Just last month Agassi defeated Courier in the Tournament of Champions at Forest Hills in three close sets. In February in Philadelphia, Agassi won their first meeting as pros in two close sets. Before that were matches in a couple of junior tournaments—Courier did come out on top once—and all those practice sessions and challenge matches over the past 4½ years at the Nick Bollettieri Tennis Academy in Bradenton, Fla., where Agassi and Courier were roommates for a spell. Agassi always won those battles too.
Then one day Agassi, who's older by 110 days, went off to join the circus and become a star. "He was out on the back courts with the others. But he was spunky: he had flair, marketability, and he was different-looking," said Bollettieri last week in Paris, referring to Agassi's triple-toned, rat-tailed, blow-dried haircut. Bollettieri's favoritism led Courier to feel, in his own words, "like I was playing second fiddle."

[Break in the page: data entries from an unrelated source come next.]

theorem unwatch_kept {qp : List Instr} {s : State} (target : WatchTarget) (c : Nat) (r : TallyRef) (cookie : W16) (h0 : Kept qp s) :
    Kept qp (unwatch s target c r cookie).1 := by
  unfold unwatch
  repeat' first
    | (with_reducible first | assumption | apply kept_of)
    | simp only [kept_mk]
    | (with_reducible first | apply tallyRangeFault_kept | apply withdraw_kept)
    | split

theorem barinitEffect_kept {qp : List Instr} {s : State} (t : Nat) (mask : W64) (h0 : Kept qp s) :
    Kept qp (barinitEffect s t mask).1 := by
  unfold barinitEffect
  repeat' first
    | (with_reducible first | assumption | apply kept_of)
    | simp only [kept_mk]
    | with_reducible apply State.setCell_kept
    | split

theorem barfreeEffect_kept {qp : List Instr} {s : State} (t : Nat) (h0 : Kept qp s) :
    Kept qp (barfreeEffect s t).1 := by
  unfold barfreeEffect
  repeat' first
    | (with_reducible first | assumption | apply kept_of)
    | simp only [kept_mk]
    | with_reducible apply State.setCell_kept
    | split

theorem barOp_kept {qp : List Instr} {s : State} (code : W16) (c : Nat) (r : TallyRef) (top : BitVec 4) (mask : W64)
    (h0 : Kept qp s) :
    Kept qp (barOp s code c r top mask).1 := by
  unfold barOp
  repeat' first
    | (with_reducible first | assumption | apply tallyRangeFault_kept | apply barinitEffect_kept | apply barfreeEffect_kept
                            | apply tallySigned_kept)
    | split

theorem tallyCommand_kept {qp : List Instr} {s : State} (o : Origin) (c : CtxId) (r : TallyRef) (f : State → State × Byte)
    (h0 : Kept qp s) (h4 : ∀ y0, Kept qp y0 → Kept qp (f y0).1) :
    Kept qp (tallyCommand s o c r f) := by
  unfold tallyCommand
  repeat' first
    | (with_reducible first | intro _ | apply kept_ite2 | apply answer_kept)
    | apply_assumption

theorem armOldest_kept {qp : List Instr} {s : State} (h0 : Kept qp s) :
    Kept qp (armOldest s) := by
  unfold armOldest
  repeat' first
    | (with_reducible first | assumption | apply kept_of)
    | simp only [kept_mk]
    | (with_reducible first | apply faceWaitFail_kept | apply stepWait_kept | apply armWatch_kept | apply fireWatch_kept)
    | split

theorem faceGate_kept {qp : List Instr} {s : State} (f : Nat) (h0 : Kept qp s) :
    Kept qp (faceGate s f) := by
  unfold faceGate
  repeat' first
    | (with_reducible first | assumption | apply kept_of)
    | simp only [kept_mk]
    | with_reducible apply State.setFace_kept
    | split

theorem xlateRefused_kept {qp : List Instr} {s : State} (o : Origin) (c : Nat) (va : Nat) (st : Byte) (tag : optParam W16 0)
    (h0 : Kept qp s) :
    Kept qp (xlateRefused s o c va st tag) := by
  unfold xlateRefused
  repeat' with_reducible first | assumption | apply logRefused_kept | apply State.setCtx_kept

theorem holeRefused_kept {qp : List Instr} {s : State} (o : Origin) (c : Nat) (va : Nat) (tag : optParam W16 0) (h0 : Kept qp s) :
    Kept qp (holeRefused s o c va tag) := by
  unfold holeRefused
  repeat' with_reducible first | assumption | apply logRefused_kept

theorem placeRefused_kept {qp : List Instr} {s : State} (o : Origin) (c : Nat) (va : Nat) (st : Byte) (tag : optParam W16 0)
    (h0 : Kept qp s) :
    Kept qp (placeRefused s o c va st tag) := by
  unfold placeRefused
  repeat' with_reducible first | assumption | intro _ | apply kept_ite | apply xlateRefused_kept | apply holeRefused_kept

theorem logRemap_kept {qp : List Instr} {s : State} (l : W64) (status : Byte) (spare : Nat) (h0 : Kept qp s) :
    Kept qp (logRemap s l status spare) := by
  unfold logRemap
  repeat' with_reducible first | assumption | apply logRec_kept

theorem remapStart_kept {qp : List Instr} {s : State} (l : W64) (path : Option DictPath) (h0 : Kept qp s) :
    Kept qp (remapStart s l path) := h0

theorem remapAuto_kept {qp : List Instr} {s : State} (l : W64) (h0 : Kept qp s) :
    Kept qp (remapAuto s l) := by
  unfold remapAuto
  repeat' with_reducible first | assumption | intro _ | apply kept_ite | apply logRemap_kept | apply State.modStack_kept
                               | apply remapStart_kept

theorem ceFound_kept {qp : List Instr} {s : State} (g : Nat) (die : Nat) (row : Nat) (cw : Nat) (h0 : Kept qp s) :
    Kept qp (ceFound s g die row cw) := by
  unfold ceFound
  repeat' with_reducible first | assumption | intro _ | apply kept_ite | apply State.setStack_kept | apply remapAuto_kept

theorem ueFound_kept {qp : List Instr} {s : State} (g : Nat) (die : Nat) (row : Nat) (cw : Nat) (code : W16) (ctx : BitVec 6)
    (h0 : Kept qp s) :
    Kept qp (ueFound s g die row cw code ctx) := by
  unfold ueFound
  repeat' with_reducible first | assumption | apply State.modStack_kept | apply logRec_kept | apply raiseEmcy_kept

theorem actCount_kept {qp : List Instr} {s : State} (g : Nat) (die : Nat) (row : Nat) (i : Nat) (cnt : Nat) (floor : Nat)
    (h0 : Kept qp s) :
    Kept qp (actCount s g die row i cnt floor) := h0

theorem actRow_kept {qp : List Instr} {s : State} (g : Nat) (die : Nat) (row : Nat) (h0 : Kept qp s) :
    Kept qp (actRow s g die row) := by
  unfold actRow
  try dsimp only
  repeat' first
    | (with_reducible first | assumption | apply actCount_kept)
    | split

theorem rowStepAct_kept {qp : List Instr} (at_ : Nat) {s : State} (g : Nat) (die : Nat) (row : Nat) (h1 : Kept qp s) :
    Kept qp (rowStepAct at_ s g die row) := by
  unfold rowStepAct
  repeat' with_reducible first | assumption | intro _ | apply kept_ite | apply State.setCol_kept | apply actRow_kept

theorem readCw_kept {qp : List Instr} {s : State} (g : Nat) (die : Nat) (row : Nat) (cw : Nat) (code : W16) (ctx : BitVec 6)
    (h0 : Kept qp s) :
    Kept qp (readCw s g die row cw code ctx).1 := by
  unfold readCw
  try dsimp only
  repeat' first
    | (with_reducible first | assumption | apply ceFound_kept | apply ueFound_kept)
    | split

theorem writeCw_kept {qp : List Instr} {s : State} (g : Nat) (die : Nat) (row : Nat) (cw : Nat) (bs : List Byte) (poison : Bool)
    (h0 : Kept qp s) :
    Kept qp (writeCw s g die row cw bs poison) := by
  unfold writeCw
  repeat' first
    | (with_reducible first | assumption | apply kept_of)
    | simp only [kept_mk]
    | with_reducible apply State.wrBytes_kept

theorem readRowCws_kept {qp : List Instr} {s : State} (g : Nat) (die : Nat) (row : Nat) (code : W16) (ctx : BitVec 6)
    (x6 : List Nat) (h0 : Kept qp s) :
    Kept qp (readRowCws s g die row code ctx x6).1 := by
  revert h0
  fun_induction readRowCws s g die row code ctx x6
  all_goals intro h0
  repeat' first
    | (with_reducible first | apply readCw_kept | refine kept_fst ?_ (by assumption))
    | apply_assumption

theorem dramRead_kept {qp : List Instr} {s : State} (g : Nat) (die : Nat) (row : Nat) (off : Nat) (n : Nat) (code : W16)
    (ctx : BitVec 6) (h0 : Kept qp s) :
    Kept qp (dramRead s g die row off n code ctx).1 := by
  unfold dramRead
  repeat' with_reducible first | assumption | apply readRowCws_kept

theorem writeRowCw_kept {qp : List Instr} {s : State} (g : Nat) (die : Nat) (row : Nat) (off : Nat) (bs : List PByte)
    (code : W16) (ctx : BitVec 6) (cw : Nat) (h0 : Kept qp s) :
    Kept qp (writeRowCw s g die row off bs code ctx cw).1 := by
  unfold writeRowCw
  repeat' with_reducible first | assumption | intro _ | apply kept_ite2 | apply writeCw_kept | apply readCw_kept
                               | apply State.modStack_kept

theorem dramWrite_kept {qp : List Instr} {s : State} (g : Nat) (die : Nat) (row : Nat) (off : Nat) (bs : List PByte)
    (code : W16) (ctx : BitVec 6) (h0 : Kept qp s) :
    Kept qp (dramWrite s g die row off bs code ctx).1 := by
  unfold dramWrite
  repeat' with_reducible first | assumption | intro _ | apply kept_foldl2 | apply writeRowCw_kept

theorem readSramWord_kept {qp : List Instr} {s : State} (f : Nat) (o : Nat) (code : W16) (ctx : BitVec 6) (h0 : Kept qp s) :
    Kept qp (readSramWord s f o code ctx).1 := by
  unfold readSramWord
  try dsimp only
  repeat' first
    | with_reducible apply logRec_kept
    | split
    | apply_assumption

theorem writeSramWord_kept {qp : List Instr} {s : State} (f : Nat) (o : Nat) (bs : List Byte) (poison : Bool) (h0 : Kept qp s) :
    Kept qp (writeSramWord s f o bs poison) := by
  unfold writeSramWord
  repeat' first
    | (with_reducible first | assumption | apply kept_of)
    | simp only [kept_mk]
    | with_reducible apply State.wrBytes_kept

theorem readSramWords_kept {qp : List Instr} {s : State} (f : Nat) (code : W16) (ctx : BitVec 6) (x4 : List Nat) (h0 : Kept qp s) :
    Kept qp (readSramWords s f code ctx x4).1 := by
  revert h0
  fun_induction readSramWords s f code ctx x4
  all_goals intro h0
  repeat' first
    | (with_reducible first | apply readSramWord_kept | refine kept_fst ?_ (by assumption))
    | apply_assumption

theorem sramRead_kept {qp : List Instr} {s : State} (f : Nat) (off : Nat) (n : Nat) (code : W16) (ctx : BitVec 6) (h0 : Kept qp s) :
    Kept qp (sramRead s f off n code ctx).1 := by
  unfold sramRead
  repeat' with_reducible first | assumption | apply readSramWords_kept

theorem writeSramPart_kept {qp : List Instr} {s : State} (f : Nat) (off : Nat) (bs : List PByte) (code : W16) (ctx : BitVec 6)
    (o : Nat) (h0 : Kept qp s) :
    Kept qp (writeSramPart s f off bs code ctx o).1 := by
  unfold writeSramPart
  try dsimp only
  repeat' first
    | (with_reducible first | assumption | apply writeSramWord_kept | apply readSramWord_kept)
    | split

theorem sramWrite_kept {qp : List Instr} {s : State} (f : Nat) (off : Nat) (bs : List PByte) (code : W16) (ctx : BitVec 6)
    (h0 : Kept qp s) :
    Kept qp (sramWrite s f off bs code ctx).1 := by
  unfold sramWrite
  repeat' with_reducible first | assumption | intro _ | apply kept_foldl2 | apply writeSramPart_kept

theorem paRead_kept {qp : List Instr} {s : State} (pa : Nat) (n : Nat) (code : W16) (ctx : BitVec 6) (h0 : Kept qp s) :
    Kept qp (paRead s pa n code ctx).1 := by
  unfold paRead
  repeat' first
    | (with_reducible first | assumption | apply sramRead_kept | apply wakeDomain_kept)
    | split

theorem paWrite_kept {qp : List Instr} {s : State} (pa : Nat) (bs : List PByte) (code : W16) (ctx : BitVec 6) (h0 : Kept qp s) :
    Kept qp (paWrite s pa bs code ctx).1 := by
  unfold paWrite
  repeat' first
    | (with_reducible first | assumption | apply sramWrite_kept | apply wakeDomain_kept | apply State.wrBytes_kept)
    | split

theorem claimWaited_kept {qp : List Instr} {s : State} (g : Nat) (waited : Nat) (h0 : Kept qp s) :
    Kept qp (claimWaited s g waited) := h0

theorem xferDone_kept {qp : List Instr} {s : State} (x : Xfer) (h0 : Kept qp s) :
    Kept qp (xferDone s x) := by
  unfold xferDone
  repeat' first
    | (with_reducible first | assumption | apply fenceCount_kept | apply portRsp_kept | apply answer_kept | apply State.emit_kept)
    | split

theorem granDone_kept {qp : List Instr} {s : State} (id : Nat) (base : Nat) (st : Byte) (bs : List PByte) (h0 : Kept qp s) :
    Kept qp (granDone s id base st bs) := by
  unfold granDone
  repeat' first
    | (with_reducible first | assumption | apply kept_of)
    | simp only [kept_mk]
    | with_reducible apply xferDone_kept
    | split

theorem serveGran_kept {qp : List Instr} {s : State} (r : GranReq) (h0 : Kept qp s) :
    Kept qp (serveGran s r) := by
  unfold serveGran
  repeat' first
    | (with_reducible first | assumption | apply granDone_kept | apply actRow_kept | apply dramWrite_kept | apply withTag_kept
                            | apply dramRead_kept)
    | split

theorem ctrlGran_kept {qp : List Instr} {s : State} (r : GranReq) (h0 : Kept qp s) :
    Kept qp (ctrlGran s r) := by
  unfold ctrlGran
  repeat' first
    | (with_reducible first | assumption | intro _ | apply kept_ite | apply kept_of)
    | simp only [kept_mk]
    | (with_reducible first | apply serveGran_kept | apply State.modStack_kept)

theorem arriveGran_kept {qp : List Instr} {s : State} (r : GranReq) (h0 : Kept qp s) :
    Kept qp (arriveGran s r) := by
  unfold arriveGran
  repeat' first
    | (with_reducible first | assumption | intro _ | apply kept_ite | apply kept_of)
    | simp only [kept_mk]
    | with_reducible apply ctrlGran_kept

theorem crossbarIn_kept {qp : List Instr} {s : State} (n : Nat) (h0 : Kept qp s) :
    Kept qp (crossbarIn s n) := by
  unfold crossbarIn
  repeat' first
    | (with_reducible first | assumption | intro _ | apply kept_foldl | apply kept_ite | apply kept_of)
    | simp only [kept_mk]
    | with_reducible apply ctrlGran_kept

theorem sendGrans_kept {qp : List Instr} {s : State} (x : Xfer) (gs : List Gran) (data : List PByte) (h0 : Kept qp s) :
    Kept qp (sendGrans s x gs data) := by
  unfold sendGrans
  repeat' first
    | (with_reducible first | intro _ | apply kept_foldl | apply arriveGran_kept)
    | apply_assumption

theorem startXfer_kept {qp : List Instr} {s : State} (owner : XferOwner) (code : W16) (ctx : BitVec 6) (wr : Bool) (va : W64)
    (pa : Nat) (n : Nat) (data : List Byte) (h0 : Kept qp s) :
    Kept qp (startXfer s owner code ctx wr va pa n data) := by
  unfold startXfer
  repeat' first
    | with_reducible apply sendGrans_kept
    | apply_assumption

"Second fiddle?" Agassi said last week. "Sounds like an insecurity problem to me."
"I'm insecure?" Courier said when told of Agassi's comment. "Let's talk."
That's how it went a few minutes after the match between these allegedly close friends, so you can imagine what kind of talking the intensely puissant. 6'1", 173-pound Courier did with his racket during his 7-6, 4-6, 6-3, 6-2 victory. To borrow from the loser's rock 'n' roll vernacular, the match was a case of heavy metal over guns 'n' poses.
Not that Agassi was shocked. "Every time I play the guy he gets as high as he can be," said Agassi, who was the fifth seed in Paris. "[Courier] is the most powerful player on tour. He's like, 'I'm going to hit this as hard as I can. Then when I get a short ball I'm going to hit it harder.' He doesn't even think out the point. I rely more on thinking."
Double-handers, double-talk. Those who witnessed the carnage on the clay didn't perceive much deep reflection on either side of the net, but they couldn't have missed Courier's initial displeasure at having to play Agassi's foil. The match began last Saturday evening, with Agassi entering the court by himself, brandishing his electric-yellow racket and waving, as is his custom, to wild hosannas. Minutes later, out stalked Courier, grim and tight-lipped. "I had the eye of the tiger," he said later. "I've heard that 'Rah-rah, Andre, we love you' before. I wasn't going to be intimidated."
But he was perturbed. In their meeting at Forest Hills, Bollettieri and Bill Shelton of IMG, the manager of record for both competitors, sat with Agassi's brother, Phil, in an obvious show of support for the favorite. The same threesome was together at courtside in Paris. "I understand the rankings situation," said Courier, who's No. 47 on your ATP scorecard and who does at least get to travel with a Team Bollettieri assistant, Sergio Cruz. "But it's tough thinking, God, is my coach rooting for me or against me? You think Agassi, you automatically think Bollettieri. Jim Courier doesn't enter that equation."
Bollettieri could have avoided the sticky situation altogether. During the Agassi-Courier match he could have strolled over to Court Central, where his distaff phenom, 15-year-old Monica Seles of Yugoslavia, was upsetting fourth-seeded Zina Garrison. Or he could have taken up a favorite position amid the mists of Roland Garros's central fountain, where, often shirtless while sopping up the infrequent rays, he bestowed autographs upon awestruck fans.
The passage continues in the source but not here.